What is the best way to build a database from a MS Word document?
- by Jayron Soares
Please advise me on how to approach this problem:
I have a sequential list of metadata in a document in MS Word. The basic idea is to create a Python algorithm to iterate over the information, retrieving just the name of the PROCESS, when is made a queue, from a database.
Example metadata:
Process: Process Walker (1965)
Exact reference: Walker Process Equipment., Inc. v. Food Machinery Corp.

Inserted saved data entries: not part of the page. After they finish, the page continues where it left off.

/-- DRIVE_HALT takes a halting or jogging line to RECOVERY at once, whether it leads or not; a JOG reply is then
ABORTED, and out of a recovery jog the context held is kept. Drive-ok going absent raises DRIVE_FAULT, whose level 7
takes a running line to RECOVERY at once, and a job that waits in the staged slot moves into an empty active slot;
drive-ok returning raises nothing and makes the condition inactive (R52, R162, R164, R168, R172, R173, R175, R178). That
the context is saved before the job moves is the model's reading (log 21). A timer that does not run expires never: that
the row then does nothing is the model's choice (log 24). What the position has reached and not issued is held
(log 2). -/
def Obligations.DriveFaultsEnterRecoveryAtOnce : Prop :=
  ∀ s : State,
    exec .driveOkReturn s =
      .next (withInactive .driveFault .none { s with lc := { s.lc with driveOk := true } }) ∧
    (s.lc.haltTimer = none → exec .driveHalt s = .next s) ∧
    (∀ n v start ret, s.lc.haltTimer = some n → s.lc.line = .jogging start → jogAsked v s →
      roomFor 2 2 s → freshFault .driveHalt .none s → lineLevel s < 7 →
      (start ≠ .recovery ∧ ret = .halted →
        exec .driveHalt s = .next
          (told
            [faultTold .driveHalt .none s.pu.position, recoveryTold .jogging .fault (some .driveHalt) (some ret) s]
            [faultTold .driveHalt .none s.pu.position, recoveryTold .jogging .fault (some .driveHalt) (some ret) s]
            (jogAnswered v .aborted .recovery
              (jobMoved (stands .recovery
                (withContext ret (wanted s) (withFault .driveHalt .none s.pu.position false s))))))) ∧
      (∀ c, start = .recovery → s.lc.context = some c → ret = c.returnState →
        exec .driveHalt s = .next
          (told
            [faultTold .driveHalt .none s.pu.position, recoveryTold .jogging .fault (some .driveHalt) (some ret) s]
            [faultTold .driveHalt .none s.pu.position, recoveryTold .jogging .fault (some .driveHalt) (some ret) s]
            (jogAnswered v .aborted .recovery
              (jobMoved (stands .recovery (withFault .driveHalt .none s.pu.position false s))))))) ∧
    (noJogAsked s → roomFor 2 2 s →
      (∀ n r ret, s.lc.haltTimer = some n → s.lc.line = .halting r → savesReturn s ret →
        freshFault .driveHalt .none s →
        (lineLevel s < 7 →
          exec .driveHalt s = .next
            (told
              [faultTold .driveHalt .none s.pu.position,
                recoveryTold .halting .fault (some .driveHalt) (some ret) s]
              [faultTold .driveHalt .none s.pu.position,
                recoveryTold .halting .fault (some .driveHalt) (some ret) s]
              (jobMoved (stands .recovery
                (withContext ret (wanted s) (withFault .driveHalt .none s.pu.position false s)))))) ∧
        (lineLevel s = 7 → (∃ x ∈ s.lc.faults, s.lc.leading = some (x.code, x.station)) →
          exec .driveHalt s = .next
            (told
              [.fault ⟨.driveHalt, .none, 7, s.pu.position, some 1, false, 7⟩,
                recoveryTold .halting .fault (some .driveHalt) (some ret) s]
              [.fault ⟨.driveHalt, .none, 7, s.pu.position, some 1, false, 7⟩,
                recoveryTold .halting .fault (some .driveHalt) (some ret) s]
              (jobMoved (stands .recovery
                (withContext ret (wanted s)
                  { s with lc := { s.lc with
                      faults := s.lc.faults ++ [⟨.driveHalt, .none, 7, s.pu.position, 1, false⟩] } })))))) ∧
      (∀ ret, savesReturn s ret → freshFault .driveFault .none s → lineLevel s < 7 →
        exec .driveFault s = .next
          (told
            [faultTold .driveFault .none s.pu.position,
              recoveryTold (nameOf s.lc.line) .fault (some .driveFault) (some ret) s]
            [faultTold .driveFault .none s.pu.position,
              recoveryTold (nameOf s.lc.line) .fault (some .driveFault) (some ret) s]
            (jobMoved (stands .recovery
              (withContext ret (wanted s)
                (withFault .driveFault .none s.pu.position true { s with lc := { s.lc with driveOk := false } })))))))

/-- The emergency stop drops drive enable, raises ESTOP and takes every line but an UNCONFIGURED one to RECOVERY without
waiting for rest, saving the context with the return state of R175's table; a return state of RUNNING is saved as
DRAINING when the active slot is empty, and a job that waits in the staged slot then moves into it; out of a recovery
jog the context held is kept, and the JOG reply is ABORTED. The release raises nothing (R52, R168, R171, R175, R178).
That the context is saved before the job moves is the model's reading (log 21). What the position has reached and not
issued is held (log 2). -/
def Obligations.EmergencyStopEntersRecovery : Prop :=
  ∀ s t : State,
    t = withFault .estop .none s.pu.position true
      { s with lc := { s.lc with estop := true, drive := { s.lc.drive with enable := false } } } →
    exec .estopRelease s = .next (withInactive .estop .none { s with lc := { s.lc with estop := false } }) ∧
    (freshFault .estop .none s → lineLevel s < 7 →
      (s.lc.line = .recovery ∨ s.lc.line = .unconfigured → roomFor 1 1 s →
        exec .estop s = .next
          (told [faultTold .estop .none s.pu.position] [faultTold .estop .none s.pu.position] t)) ∧
      (∀ ret, savesReturn s ret → noJogAsked s → roomFor 2 2 s →
        exec .estop s = .next
          (told
            [faultTold .estop .none s.pu.position, recoveryTold (nameOf s.lc.line) .estop none (some ret) s]
            [faultTold .estop .none s.pu.position, recoveryTold (nameOf s.lc.line) .estop none (some ret) s]
            (jobMoved (stands .recovery (withContext ret (wanted s) t))))) ∧
      (∀ c v, s.lc.line = .jogging .recovery → s.lc.context = some c → jogAsked v s → roomFor 2 2 s →
        exec .estop s = .next
          (told
            [faultTold .estop .none s.pu.position, recoveryTold .jogging .estop none (some c.returnState) s]
            [faultTold .estop .none s.pu.position, recoveryTold .jogging .estop none (some c.returnState) s]
            (jogAnswered v .aborted .recovery (jobMoved (stands .recovery t))))))

/-- The stop-request line halts a RUNNING, DRAINING or JOGGING line, and turns a halt toward IDLE to HALTED; it changes
no other state. It is no fault. The held output stands while the line is active and the chain at rest; the line going
inactive changes no state. A job that waits in the staged slot moves into an empty active slot as the line leaves
RUNNING and DRAINING (R52, R170, R178). The lapse of a birth opportunity is log 2's. -/
def Obligations.StopRequestHaltsTheLine : Prop :=
  ∀ s t : State, t = { s with lc := { s.lc with stopRequest := true, held := s.lc.atRest } } →
    exec .stopRequestRelease s = .next { s with lc := { s.lc with stopRequest := false, held := false } } ∧
    (s.lc.line = .unconfigured ∨ s.lc.line = .idle ∨ s.lc.line = .halted ∨ s.lc.line = .recovery ∨
        (∃ r, s.lc.line = .halting r ∧ r.dest ≠ .idle) →
      exec .stopRequest s = .next t) ∧
    (∀ r : HaltRecord, roomFor 1 1 s →
      (s.lc.line = .running ∧ r = ⟨.halted, .running, .guard⟩ ∨ s.lc.line = .draining ∧ r = ⟨.halted, .draining, .guard⟩ ∨
        s.lc.line = .jogging .idle ∧ r = ⟨.halted, .jogging .idle, .guard⟩ ∨
        s.lc.line = .jogging .halted ∧ r = ⟨.halted, .jogging .halted, .guard⟩ ∨
        s.lc.line = .jogging .recovery ∧ r = ⟨.recovery, .jogging .recovery, .guard⟩ ∨
        (∃ q, s.lc.line = .halting q ∧ q.dest = .idle ∧ r = ⟨.halted, q.origin, q.begunBy⟩)) →
      exec .stopRequest s = .next
        (told [haltTold (nameOf s.lc.line) .guard none r.dest s] [haltTold (nameOf s.lc.line) .guard none r.dest s]
          (jobMoved (halts r t))))

/-- START, on either port, is refused by the first of its seven tests that fails; accepted, it runs the line, tells it
with cause START, ends a calibration ABORTED, and fills staging: from the Remake List first, otherwise with the next
copy of the first record that has one left (R43, R57, R58, R66, R101, R117, R125, R165, R178). A birth opportunity that
waits lapses only when the line leaves RUNNING (log 2). -/
def Obligations.StartTestsAndRunsTheLine : Prop :=
  ∀ (p : Port) (tag : Byte) (s : State), portIdle p s →
    (s.lc.line ≠ .idle → s.lc.line ≠ .halted →
      exec (.start p tag []) s = .next (replied p 0x19 tag .wrongState .none s)) ∧
    (s.lc.line = .idle ∨ s.lc.line = .halted →
      (s.rq.active = none → exec (.start p tag []) s = .next (replied p 0x19 tag .noJob .none s)) ∧
      (∀ v, s.rq.active = some v →
        (v.job.weightCheck = true → s.su.settings.span = 0 →
          exec (.start p tag []) s = .next (replied p 0x19 tag .notCalibrated .none s)) ∧
        (v.job.weightCheck = false ∨ s.su.settings.span ≠ 0 →
          (s.fw.remaining = 0 →
            exec (.start p tag []) s = .next (replied p 0x19 tag .noFilm .none s)) ∧
          (s.fw.remaining ≠ 0 →
            (s.lc.stopRequest = true →
              exec (.start p tag []) s = .next (replied p 0x19 tag .guardOpen .none s)) ∧
            (s.lc.stopRequest = false → s.lc.estop = true →
              exec (.start p tag []) s = .next (replied p 0x19 tag .estopActive .none s)) ∧
            (s.lc.stopRequest = false → s.lc.estop = false →
              (4 ≤ lineLevel s →
                exec (.start p tag []) s = .next (replied p 0x19 tag .faultsPresent .none s)) ∧
              (lineLevel s < 4 → roomFor 1 1 s →
                ∀ notice, notice = stateTold .running (nameOf s.lc.line) .start s →
                (∀ t, fills s t → s.su.calibration = none →
                  exec (.start p tag []) s =
                    .next (replied p 0x19 tag .ok .none (told [notice] [notice] (runsOn t)))) ∧
                (∀ t w, p = .panel → fills s t → s.su.calibration ≠ none → s.host.service = some w →
                  exec (.start p tag []) s =
                    .next (replied p 0x19 tag .ok .none (told [notice] [notice]
                      (runsOn (answered w .aborted .none (withCalibration none t))))))))))))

Link: http://caselaw.lp.findlaw.com/scripts/getcase.pl?court=US&vol=382&invol=
Type of procedure: Certiorari to the United States Court of Appeals for the Seventh Circuit.
Parties: Walker Process Equipment, Inc.
Sector: Systems is ...
Start Date: October 12-13 Arguedas, 1965
Summary: Food Machinery Company has initiated a process to stop or slow the entry of competitors through the use of a patent obtained by fraud. The case concerned a patent on "knee action swing diffusers" used in aeration equipment for sewage treatment systems, and the question was whether "the maintenance and enforcement of a patent obtained by fraud before the patent office" may be a basis for antitrust punishment.
Report of the evolution process: petitioner, in answer to respond...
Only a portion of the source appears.